##### Source material

-- ==== Sys2Proof/Machine/Launch.lean ====
section
/-! DEFINITION. Launched work (R91 to R105, R310, R356, R358): hand-off and reception of entries, sample completion,
loop and task launches, commits of own slices, and publishing. -/

namespace Sys2Proof.Machine

/-! ## Hand-off (R96, R356) -/

/-- One message for every slice of an own-slice entry. -/
def State.pushSlices (s : State) (e : Nat) (t : Instant) (commit : Bool) : List Nat → State
  | [] => s
  | k :: ks =>
    let s := s.push (8 + k) (.entry e t)
    (if commit then s.push (48 + k) (.commit e t) else s).pushSlices e t commit ks

/-- The points of a slice that a group of class `cls` samples. -/
def State.slicePoints (s : State) (k cls : Nat) : List Nat :=
  (List.range 8).filterMap fun i =>
    if k < 4 then (if s.ucInGroup (8 * k + i) cls then some (s.ucCfg (8 * k + i)).point else none)
    else if s.dcInGroup (8 * (k - 4) + i) cls then some (s.dcCfg (8 * (k - 4) + i)).point else none

/-- The sample sets that the slices of an entry owe by C (R98). -/
def State.expectSets (s : State) (d : BitVec 128) (g : Nat) (t : Instant) : List Nat → State
  | [] => s
  | k :: ks =>
    let x : Expect := { slice := k, group := g, cls := grpClass d, c := grpCOfS d t, points := s.slicePoints k (grpClass d) }
    (if s.ln.expect.contains x then s else { s with ln := { s.ln with expect := s.ln.expect ++ [x] } }).expectSets d g t ks

/-- The compute window [C, K) of the cycle of group `g` in which an entry of action `a` runs at `t`, where its C is to come
(R147). -/
def State.openGroup (s : State) (d : BitVec 128) (g a : Nat) (t : Instant) : State :=
  let c := if a = 1 ∨ a = 2 then grpCOfS d t else t
  if grpClass d = 0 ∨ 5 ≤ a then s else s.openWin (grpClass d) g c (grpKOfC d c)

/-- LAUNCH_ENTRY_HANDOFF: the entry goes to its island at least 2 µs before one of its instants, with that instant, once
(R76, R91, R94, R96); a module that does not act hands on sample entries only (R310). -/
def execLaunchEntryHandoff (e : Nat) (t : Instant) (s : State) : Res :=
  match s.entGrp e with
  | none => .next s
  | some d =>
    let w := s.entry e
    let a := entAction w
    if s.handsOn (grpClass d) t && s.runsAt d a t && onGrid d a t && !Instant.before t (s.pt.plus 2000) && s.unhanded e t &&
        (s.acting || a == 1 || a == 2) then
      let s := { s with ln := { s.ln with handed := Tab.set none s.ln.handed e (some t) } }
      let s := s.openGroup d (entGroup w) a t
      match a with
      | 1 => .next ((s.expectSets d (entGroup w) t (entTargets w)).pushSlices e t false (entTargets w))
      | 2 | 6 => .next (s.push 6 (.entry e t))
      | 3 => .next (s.push 2 (.entry e t))
      | 4 => .next (s.push 0 (.entry e t))
      | 5 => .next (s.pushSlices e t true (entTargets w))
      | 7 => .next (s.push 4 (.entry e t))
      | _ => .next s
    else .next s

/-! ## Late contributions -/

/-- Loops that an entry names abandoned for their cycle without having been launched (R140, R358): `k` is their K. -/
def State.loopsMiss (s : State) (k : Instant) : List Nat → State
  | [] => s
  | l :: ls => (s.abandonLoop l k).loopsMiss k ls

/-- Task `k` is not launched for the cycle that ends at `next`, and misses that K (R94, R104). -/
def State.taskSkip (s : State) (k : Nat) (next : Instant) : State :=
  s.setTask k { s.task k with k := next, skipped := true }

/-- The K of a cycle of group `d` whose compute or task entry runs at `t`; in a fast group, the next S (R92, R141). -/
def entDue (d : BitVec 128) (t : Instant) : Instant := if grpClass d = 0 then t.plus 50000 else grpKOfC d t

/-! ## Reception (R98, R104, R358) -/

/-- The first message of channel `c` taken out. -/
def State.pop (s : State) (c : Nat) : State :=
  { s with ln := { s.ln with chans := Tab.set [] s.ln.chans c (Tab.get [] s.ln.chans c).tail } }

/-- The set that slice `k` owes for (group, C) is not waited for any more. -/
def State.unexpect (s : State) (k g : Nat) (c : Instant) : State :=
  { s with ln := { s.ln with expect := s.ln.expect.filter fun x => !(x.slice == k && x.group == g && x.c == c) } }

/-- A sample set that reached the memory port before C: shown at C, or, in a fast group, held until the group's samples are
complete (R92, R98). -/
def State.takeSamples (s : State) (k g : Nat) (c : Instant) (recs : List (Nat × W64)) : State :=
  let s := s.unexpect k g c
  if ((s.group g).map grpClass) = some 0 then { s with ln := { s.ln with sets := s.ln.sets ++ [(g, c, recs)] } }
  else { s with ln := { s.ln with vis := s.ln.vis ++ recs.map fun r => (c, r.1, r.2) } }

/-- The readback of an immediate output whose message came late carries LATE (R183, R358). -/
def State.immediateLate (s : State) (point : Nat) : State :=
  match s.chanOf point with
  | some (.uni n) => s.setUc n.val { s.uc n.val with late := true }
  | some (.dig m) => s.setDc m.val { s.dc m.val with late := true }
  | none => s

/-- A message that reached its receiver at or after its instant: discarded, its contribution late (R358). A sample entry or
set is missed at C; a commit, collect or publish entry, or a commit value, is missed at its command. -/
def State.tooLate (s : State) (m : ChanMsg) : State :=
  match m with
  | .entry e t =>
    let w := s.entry e
    let due := ((s.entGrp e).map fun d => entDue d t).getD t
    if !s.unrun e t then s
    else
      (match entAction w with
       | 3 => ((s.upTo t).loopsMiss due (entTargets w)).ranAt e t
       | 4 => ((s.upTo t).taskSkip (entTarget w) due).ranAt e t
       | _ => s)
  | .samples _ c _ => s.settle c
  | .commit _ _ => s
  | .immediate p _ _ => s.immediateLate p

/-- HANDSHAKE_RECEIVE: the first message of a channel reaches its receiver and is acted on only strictly before its
instant (R356, R358). (DEDUCED, log entry 25) -/
def execHandshakeReceive (ch : Channel) (s : State) : Res :=
  match ch with
  | .meridian i =>
    match Tab.get [] s.ln.chans i.val with
    | [] => .next s
    | m :: _ =>
      if !s.alive i.val then .next s
      else
        let s := s.pop i.val
        match m with
        | .entry e t => if Instant.before s.pt t then .next (s.putDue i.val e t) else .next (s.tooLate (.entry e t))
        | _ => .next s
  | .sample k =>
    match Tab.get [] s.ln.chans (32 + k.val) with
    | [] => .next s
    | m :: _ =>
      let s := s.pop (32 + k.val)
      match m with
      | .samples g c recs =>
        if Instant.before s.pt c then .next (s.takeSamples k.val g c recs) else .next (s.tooLate (.samples g c recs))
      | _ => .next s
  | .commit k =>
    match Tab.get [] s.ln.chans (48 + k.val) with
    | [] => .next s
    | m :: _ =>
      if !s.alive (8 + k.val) then .next s
      else
        let s := s.pop (48 + k.val)
        match m with
        | .commit e t => if Instant.before s.pt t then .next (s.putDue (48 + k.val) e t) else .next (s.tooLate (.commit e t))
        | _ => .next s
  | .immediate i =>
    match Tab.get [] s.ln.chans (64 + i.val) with
    | [] => .next s
    | m :: _ =>
      if !s.alive i.val then .next s
      else
        let s := s.pop (64 + i.val)
        match m with
        | .immediate p r cc =>
          if Instant.before s.pt cc then .next (s.driveImmediate p r cc) else .next (s.tooLate (.immediate p r cc))
        | _ => .next s

/-! ## Sample completion and compute (R92, R98, R126) -/

/-- SAMPLE entries of group `g` for slice `k` that its shell has for S `t`. -/
def State.sampleDue (s : State) (k g : Nat) (t : Instant) : List (Nat × Nat × Instant) :=
  s.ln.due.filter fun x =>
    x.1 == 8 + k && x.2.2 == t && entAction (s.entry x.2.1) == 1 && entGroup (s.entry x.2.1) == g

/-- SAMPLE_OWN_SLICES: at S the shell ends the windows of a slice that a sample entry of the group names, and hands its sample
set on, due before C (R76, R96, R174, R202, R358). -/
def execSampleOwnSlices (k : Fin 10) (g : Nat) (t : Instant) (words : List (Fin 32 × List (BitVec 24))) (s : State) : Res :=
  match s.group g with
  | none => .next s
  | some d =>
    let due := s.sampleDue k.val g t
    if s.launching (grpClass d) && s.alive (8 + k.val) && (s.slice k.val).loaded && s.reached t && !due.isEmpty then
      let s := { s with ln := { s.ln with due := s.ln.due.filter fun x => !due.contains x } }
      let cls := grpClass d
      let r := (s.settle t).sampleList k.val cls t words (List.range 8)
      let s := (r.1.dcCurrent k.val).draw
      .next (s.push (32 + k.val) (.samples g (grpCOfS d t) r.2))
    else .next s
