/-- GPTP_SYNC_RECEIVED: at the slave port of a tracked domain (R74, R75, R82, R83); others are dropped and counted (R81).
`secs` and `ns` are the originTimestamp, `corr` the correctionField in 2^-16 ns, `cum` the cumulativeScaledRateOffset. What
is forwarded leaves in one step unless the image disables that at its port (R80, R82). (DEDUCED, log entry 52) -/
def execGptpSyncReceived (d : Fin 128) (port : Fin 2) (secs ns : Nat) (corr cum : Int) (residence : Nat)
    (s : State) : Res :=
  let p := port.val + 1
  if !s.linkUp p then .next s
  else if !s.trackedDomain d.val then .next (s.bump Fld.PN_PTP_UNKNOWN_DOMAIN p)
  else
    if !s.slaveAt d.val p then .next s
    else
      let delay := s.linkDelay p
      let c := cumRate cum (Tab.get ({} : Pdelay) s.mt.pdelay p).rate
      let rate := c / 2
      let src : W64 := ptOfWire secs ns + BitVec.ofInt 64 (corr / 65536 + delay + delay * c / 2199023255552)
      let e := (s.pt - src).toInt
      let s := s.dropStale.basesHear d.val src rate p
      let s := if s.follows (s.fld Fld.MT_PT_SRC_BASE) d.val then s.syncOffset e rate else s
      let q := otherPort p
      .next (if s.relays p then
        s.emit (.sync d.val q secs ns (syncCorr corr residence delay c) c (s.img.twoStep.contains q)
          (Tab.get (-3) s.mt.logSync q)) else s)

/-! ## Peer delay, signalling and announce (R80) -/

/-- The neighbour's rate from two exchanges (R80, R82): its clock's advance between them against the own. -/
def nbrRate (x : Pdelay) (t3 t4 : Nat) : Int :=
  match x.last with
  | some (a, b) => if b < t4 then (((t3 : Int) - a) - ((t4 : Int) - b)) * 2199023255552 / ((t4 : Int) - b) else x.rate
  | none => x.rate

/-- GPTP_PDELAY_MESSAGE (R80). -/
def execGptpPdelayMessage (port : Fin 2) (m : PdelayMsg) (s : State) : Res :=
  let p := port.val + 1
  let x : Pdelay := Tab.get {} s.mt.pdelay p
  let put := fun (s : State) (y : Pdelay) => { s with mt := { s.mt with pdelay := Tab.set {} s.mt.pdelay p y } }
  if !s.linkUp p then .next s
  else
    match m with
    | .request q rx tx => .next (s.emit (.pdelayResp p q rx tx))
    | .response q t1 t2 t3 t4 =>
      if x.open_ ∧ q = x.seq then
        let y := { x with
          delay := ((t4 - t1) - (t3 - t2)) / 2, open_ := false, rate := nbrRate x t3 t4, last := some (t3, t4) }
        .next ((put s y).setFlag Fld.PN_PORT_PDELAY_OK true p)
      else .next s
    | .lost => .next ((put s { x with open_ := false, last := none }).setFlag Fld.PN_PORT_PDELAY_OK false p)

/-- PDELAY_REQUEST_SEND (R80). -/
def execPdelayRequestSend (port : Fin 2) (s : State) : Res :=
  let p := port.val + 1
  if !s.linkUp p then .next s
  else
    let x : Pdelay := Tab.get {} s.mt.pdelay p
    let y := { x with seq := (x.seq + 1) % 65536, open_ := true }
    .next ({ s with mt := { s.mt with pdelay := Tab.set {} s.mt.pdelay p y } }.emit (.pdelayReq p y.seq (Tab.get 0 s.mt.logPd p)))

/-- GPTP_SIGNALING: a message interval request within the ranges of R80 is honoured. -/
def execGptpSignaling (port : Fin 2) (logSync logPdelay : Int) (s : State) : Res :=
  let p := port.val + 1
  let s := if -5 ≤ logSync ∧ logSync ≤ 0 then
    { s with mt := { s.mt with logSync := Tab.set (-3) s.mt.logSync p logSync } } else s
  if -3 ≤ logPdelay ∧ logPdelay ≤ 3 then
    .next { s with mt := { s.mt with logPd := Tab.set 0 s.mt.logPd p logPdelay } }
  else .next s

/-- GPTP_ANNOUNCE: a better master makes the port the slave port of its domain, unless the image configures its ports; the
relay announces on (R80). The module is never grandmaster, so it announces nothing of its own. -/
def execGptpAnnounce (d : Fin 128) (port : Fin 2) (better : Bool) (steps : Nat) (s : State) : Res :=
  let p := port.val + 1
  if !s.linkUp p then .next s
  else if !s.trackedDomain d.val then .next (s.bump Fld.PN_PTP_UNKNOWN_DOMAIN p)
  else if (s.img.extPorts.lookup d.val).isSome then
    .next (if s.slaveAt d.val p && s.relays p then s.emit (.announce d.val (otherPort p) (steps + 1)) else s)
  else if better then
    let s := { s with mt := { s.mt with bmca := Tab.set {} s.mt.bmca d.val { slave := p, steps := steps } } }
    .next (if s.relays p then s.emit (.announce d.val (otherPort p) (steps + 1)) else s)
  else .next s

/-! ## Reference contacts (R86, R87, R464) -/

/-- A validity flag of a reference set: source 94 on a change; holdover follows the references it then finds. -/
def State.setRef (s : State) (f : Field) (b : Bool) : State :=
  if s.flag f = b then s
  else
    let s := (s.setFlag f b).ev 94
    if s.fld Fld.MT_STATE_STATE = 3 then s.followHold else s

/-- The phase of a time against whole seconds, from −0.5 s to 0.5 s. -/
def secPhase (t : W64) : Int :=
  let r : Int := (t.toNat % 1000000000 : Nat)
  if 500000000 ≤ r then r - 1000000000 else r

/-- The rate of PPS in against FRC, from the FRC between its last two edges. -/
def State.ppsRate (s : State) : Int :=
  match s.mt.ppsIval with
  | some n => if n = 0 then 0 else (1000000000 - (n : Int)) * 1099511627776 / n
  | none => 0

/-- A time base that follows PPS in at an edge with timestamp `frc`: it hears a valid one, and loses an invalid one (R83,
R86). -/
def State.ppsBase (s : State) (frc : W64) (n : Nat) : State :=
  if s.flag Fld.MT_STATE_PPS_VALID then
    let v : View := Tab.get {} s.mt.tb n
    s.baseHears n (s.tbase n - BitVec.ofInt 64 (secPhase (v.at frc))) s.ppsRate 0
  else s.baseLost n

/-- Time bases that follow PPS in at an edge (R83). -/
def State.ppsBases (s : State) (frc : W64) : State :=
  (List.range 8).foldl (fun s n =>
    if s.flag Fld.MT_TB_CFG_EN n && s.fld Fld.MT_TB_CFG_SOURCE n == 2 then s.ppsBase frc n else s) s

/-- PPS_EDGE: an edge timestamped against FRC, judged against the position its predecessors predict (R86): one last interval
after the last edge, whether or not that edge was inside its own window. (DESIGN CHOICE, log entry 103) -/
def execPpsEdge (frc : W64) (s : State) : Res :=
  let ival := s.mt.ppsEdge.map fun a => (frc - a).toNat
  let inWindow := match ival, s.mt.ppsIval with
    | some a, some b => decide (((a : Int) - b).natAbs ≤ 100)
    | _, _ => false
  let run := if inWindow then s.mt.ppsRun + 1 else 0
  let phase := secPhase (s.mt.pt.at frc)
  let s := { s with mt := { s.mt with ppsEdge := some frc, ppsIval := ival, ppsRun := run } }
  let s := if !inWindow then s.setRef Fld.MT_STATE_PPS_VALID false
    else if 10 ≤ run then s.setRef Fld.MT_STATE_PPS_VALID true else s
  let valid := s.flag Fld.MT_STATE_PPS_VALID
  let s := if valid && s.fld Fld.MT_STATE_STATE == 1 then
      { s with mt := { s.mt with ppsOff := some phase } }
    else if valid && s.fld Fld.MT_STATE_STATE == 3 && s.fld Fld.MT_STATE_SOURCE == 3 then
      (s.setPtRate (servoRate s.holdRate (phase - s.mt.ppsOff.getD 0) s.free)).draw
    else s
  .next (s.ppsBases frc)

/-- F10M_MEASUREMENT: within ±10 ppm of 10 MHz, valid after 10 in a row (R464); its rate is learned while LOCKED and
followed in holdover, by a rate of the servo's own (R71). -/
def execF10mMeasurement (hz : Nat) (s : State) : Res :=
  let ok := decide (9999900 ≤ hz) && decide (hz ≤ 10000100)
  let run := if ok then s.mt.f10mRun + 1 else 0
  let s := { s with mt := { s.mt with f10mRun := run } }
  let s := if !ok then s.setRef Fld.MT_STATE_F10M_VALID false
    else if 10 ≤ run then s.setRef Fld.MT_STATE_F10M_VALID true else s
  let valid := s.flag Fld.MT_STATE_F10M_VALID
  .next (if valid && s.fld Fld.MT_STATE_STATE == 1 then
      { s with mt := { s.mt with f10mRate := some (s.mt.srcRate) } }
    else if valid && s.fld Fld.MT_STATE_STATE == 3 && s.fld Fld.MT_STATE_SOURCE == 4 then
      (s.setPtRate (servoRate s.holdRate 0 s.free)).draw
    else s)

/-- PPS_OUT_PULSE: an edge at a whole second of PT, within 10 ns and once in each, in every state but UNSET (R87). -/
def execPpsOutPulse (s : State) : Res :=
  let sec := (s.pt.toNat + 10) / 1000000000
  if s.fld Fld.MT_STATE_STATE = 0 ∨ 10 < (secPhase s.pt).natAbs ∨ s.mt.ppsSec = some sec then .next s
  else .next ({ s with mt := { s.mt with ppsSec := some sec } }.emit (.pps (BitVec.ofNat 64 (sec * 1000000000))))

/-! ## The partner's time (R71, R72, R89) -/

/-- The offset of PT to the partner's as last measured, carried to now. -/
def State.partnerOff (s : State) : Option Int := s.mt.partner.map s.carry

##########

Task item: All lines above in which the word "ends" occurs should be identified and copied.

Task answer:
/-- Task `k` is not launched for the cycle that ends at `next`, and misses that K (R94, R104). -/
/-- SAMPLE_OWN_SLICES: at S the shell ends the windows of a slice that a sample entry of the group names, and hands its sample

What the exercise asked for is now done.